Today’s episode of of practical software engineering tips & tricks: load testing 3rd party services/APIs in prod.
Aka how we made sure Uber’s payments providers would also be ready for the New Years Eve surge in the early years. A thread.
Up to around 2018, Uber saw a 5-10x traffic spike on NYE. Funny enough the spike would become the new “baseline” traffic for the next September.
But the first few years this spoke would nearly cripple the company. So we started preparing ahead of time and load testing the fall.
After we’d load test most internal services and ensure they’d cope, the next failure vector: 3rd party services.
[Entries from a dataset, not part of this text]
theorem Inv.execDrawSeedReady (h : Inv s) : KeepsInv (Machine.execDrawSeedReady s) := by
  unfold Machine.execDrawSeedReady
  refine .next ?_
  grind [Inv.takeBlock, Inv.advanceInstance, Inv.seedInstance, Inv.onEn, Inv.onSz, Inv.serviceEnd, Inv.wakeSlot,
    Inv.onPwr]

/-! ### Machine/Ledger.lean -/

theorem Inv.execWindowReassignComplete {w} (h : Inv s) : KeepsInv (Machine.execWindowReassignComplete w s) := by
  unfold Machine.execWindowReassignComplete
  refine .next ?_
  grind [Inv.rewriteWindow, Inv.append, Inv.onWindow]

theorem Inv.execCheckpointStart (h : Inv s) : KeepsInv (Machine.execCheckpointStart s) := by
  unfold Machine.execCheckpointStart
  refine .next ?_
  grind [Inv.startCheckpoint]

theorem Inv.execCheckpointCommit (h : Inv s) : KeepsInv (Machine.execCheckpointCommit s) := by
  unfold Machine.execCheckpointCommit
  refine .next ?_
  grind [Inv.commitCheckpoint]

theorem Inv.execTapWriteFault (h : Inv s) : KeepsInv (Machine.execTapWriteFault s) := by
  unfold Machine.execTapWriteFault
  refine .next ?_
  grind [Inv.latch, Inv.onLg, Inv.startCheckpoint]

theorem Inv.execTapRingApply (h : Inv s) : KeepsInv (Machine.execTapRingApply s) := by
  unfold Machine.execTapRingApply
  refine .next ?_
  grind [Inv.applyNum, Inv.onLg]

theorem Inv.execRecoveryComplete (h : Inv s) : KeepsInv (Machine.execRecoveryComplete s) := by
  unfold Machine.execRecoveryComplete
  refine .next ?_
  grind [Inv.onLg, Inv.latch, Inv.clearCause, Inv.startCheckpoint, Inv.restoreMirrored]

theorem Inv.execMemoryScrub {bad} (h : Inv s) : KeepsInv (Machine.execMemoryScrub bad s) := by
  unfold Machine.execMemoryScrub
  refine .next ?_
  grind [Inv.badLine, ← Inv.foldl]

/-! ### Machine/Escrow.lean -/

theorem Inv.execOpenAck {f} (h : Inv s) : KeepsInv (Machine.execOpenAck f s) := by
  unfold Machine.execOpenAck
  refine .next ?_
  grind [Inv.dropStatus, Inv.refuseReel, Inv.acceptAck]

theorem Inv.execRecorderRefuse {reelId} (h : Inv s) : KeepsInv (Machine.execRecorderRefuse reelId s) := by
  unfold Machine.execRecorderRefuse
  refine .next ?_
  grind [Inv.dropStatus, Inv.refuseReel]

theorem Inv.execOpenTimeout (h : Inv s) : KeepsInv (Machine.execOpenTimeout s) := by
  unfold Machine.execOpenTimeout
  refine .next ?_
  grind [Inv.refuseReel]

theorem Inv.execPickupVerified (h : Inv s) : KeepsInv (Machine.execPickupVerified s) := by
  unfold Machine.execPickupVerified
  refine .next ?_
  grind [Inv.appendOpening, Inv.onLg, Inv.dmaReadFailed, Inv.startRunOut, Inv.onEl]

theorem Inv.execReelFrameTick (h : Inv s) : KeepsInv (Machine.execReelFrameTick s) := by
  unfold Machine.execReelFrameTick
  refine .next ?_
  grind [Inv.emit, Inv.copyEl, Inv.onEl, Inv.takeFree, Inv.sendFrame, ← Inv.foldl]

theorem Inv.execReelEndAppend (h : Inv s) : KeepsInv (Machine.execReelEndAppend s) := by
  unfold Machine.execReelEndAppend
  refine .next ?_
  grind [Inv.onEl, Inv.append]

theorem Inv.execStatusFrame {f} (h : Inv s) : KeepsInv (Machine.execStatusFrame f s) := by
  unfold Machine.execStatusFrame
  refine .next ?_
  grind [Inv.takeStatus, Inv.dropStatus]

theorem Inv.execStatusLimitExpiry (h : Inv s) : KeepsInv (Machine.execStatusLimitExpiry s) := by
  unfold Machine.execStatusLimitExpiry
  refine .next ?_
  grind [Inv.stallReel]

theorem Inv.execAckLimitExpiry (h : Inv s) : KeepsInv (Machine.execAckLimitExpiry s) := by
  unfold Machine.execAckLimitExpiry
  refine .next ?_
  grind [Inv.stallReel]

theorem Inv.execStallRecovery (h : Inv s) : KeepsInv (Machine.execStallRecovery s) := by
  unfold Machine.execStallRecovery
  refine .next ?_
  grind [Inv.onEl]

theorem Inv.execReelBufferResume (h : Inv s) : KeepsInv (Machine.execReelBufferResume s) := by
  unfold Machine.execReelBufferResume
  refine .next ?_
  grind [Inv.clearCause, Inv.onPwr]

theorem Inv.execEscrowLaneBlockLock {lane locked} (h : Inv s) :
    KeepsInv (Machine.execEscrowLaneBlockLock lane locked s) := by
  unfold Machine.execEscrowLaneBlockLock
  refine .next ?_
  grind [Inv.onEl, Inv.latch]

theorem Inv.execUncorrectableCodeword {escrow lane} (h : Inv s) :
    KeepsInv (Machine.execUncorrectableCodeword escrow lane s) := by
  unfold Machine.execUncorrectableCodeword
  refine .next ?_
  grind [Inv.latch]

/-! ### Machine/Landing.lean -/

theorem Inv.execTakeLanding {id compareEqual} (h : Inv s) : KeepsInv (Machine.execTakeLanding id compareEqual s) := by
  unfold Machine.execTakeLanding
  refine .next ?_
  grind [Inv.recordTake, Inv.compareMismatch]

theorem Inv.execJournalSignComplete {id} (h : Inv s) : KeepsInv (Machine.execJournalSignComplete id s) := by
  unfold Machine.execJournalSignComplete
  refine .next ?_
  grind [Inv.hopOrCommit]

/-! ### Machine/Fleet.lean -/

theorem Inv.execPortLanesLocked {p} (h : Inv s) : KeepsInv (Machine.execPortLanesLocked p s) := by
  unfold Machine.execPortLanesLocked
  refine .next ?_
  grind [Inv.retryPort, Inv.generate, Inv.onPort, Inv.sendHello]

theorem Inv.execTrainingTimeout {p} (h : Inv s) : KeepsInv (Machine.execTrainingTimeout p s) := by
  unfold Machine.execTrainingTimeout
  refine .next ?_
  grind [Inv.retryPort]

theorem Inv.execKeyingTimeout {p} (h : Inv s) : KeepsInv (Machine.execKeyingTimeout p s) := by
  unfold Machine.execKeyingTimeout
  refine .next ?_
  grind [Inv.retryPort, Inv.authFailed]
We knew what would happen on NYE and were on standby. They had no clue and though assured over email they can take a 10x load... let’s say it wasn’t always the case.
So we’d bring NYE a few months earlier. But for payments calls, we couldn’t do it with mock data. Every request meant moving real money.
So we stopped moving money for a few hours. Accumulate the backlog.
Then send it all at once, at 20x our normal rate for an extended time.
Obviously we’d do this when we had the PSP on the ready.
Almost always something wild break down that the PSP did not expect.
And the PSP wild spend the next months actually preparing for *our* surge. We just proved they were not ready, despite what they assured us. 🙃
Uber was unique in the highest business loads (and most new users) coming in at holidays, and a lot of things evolved around this characteristic.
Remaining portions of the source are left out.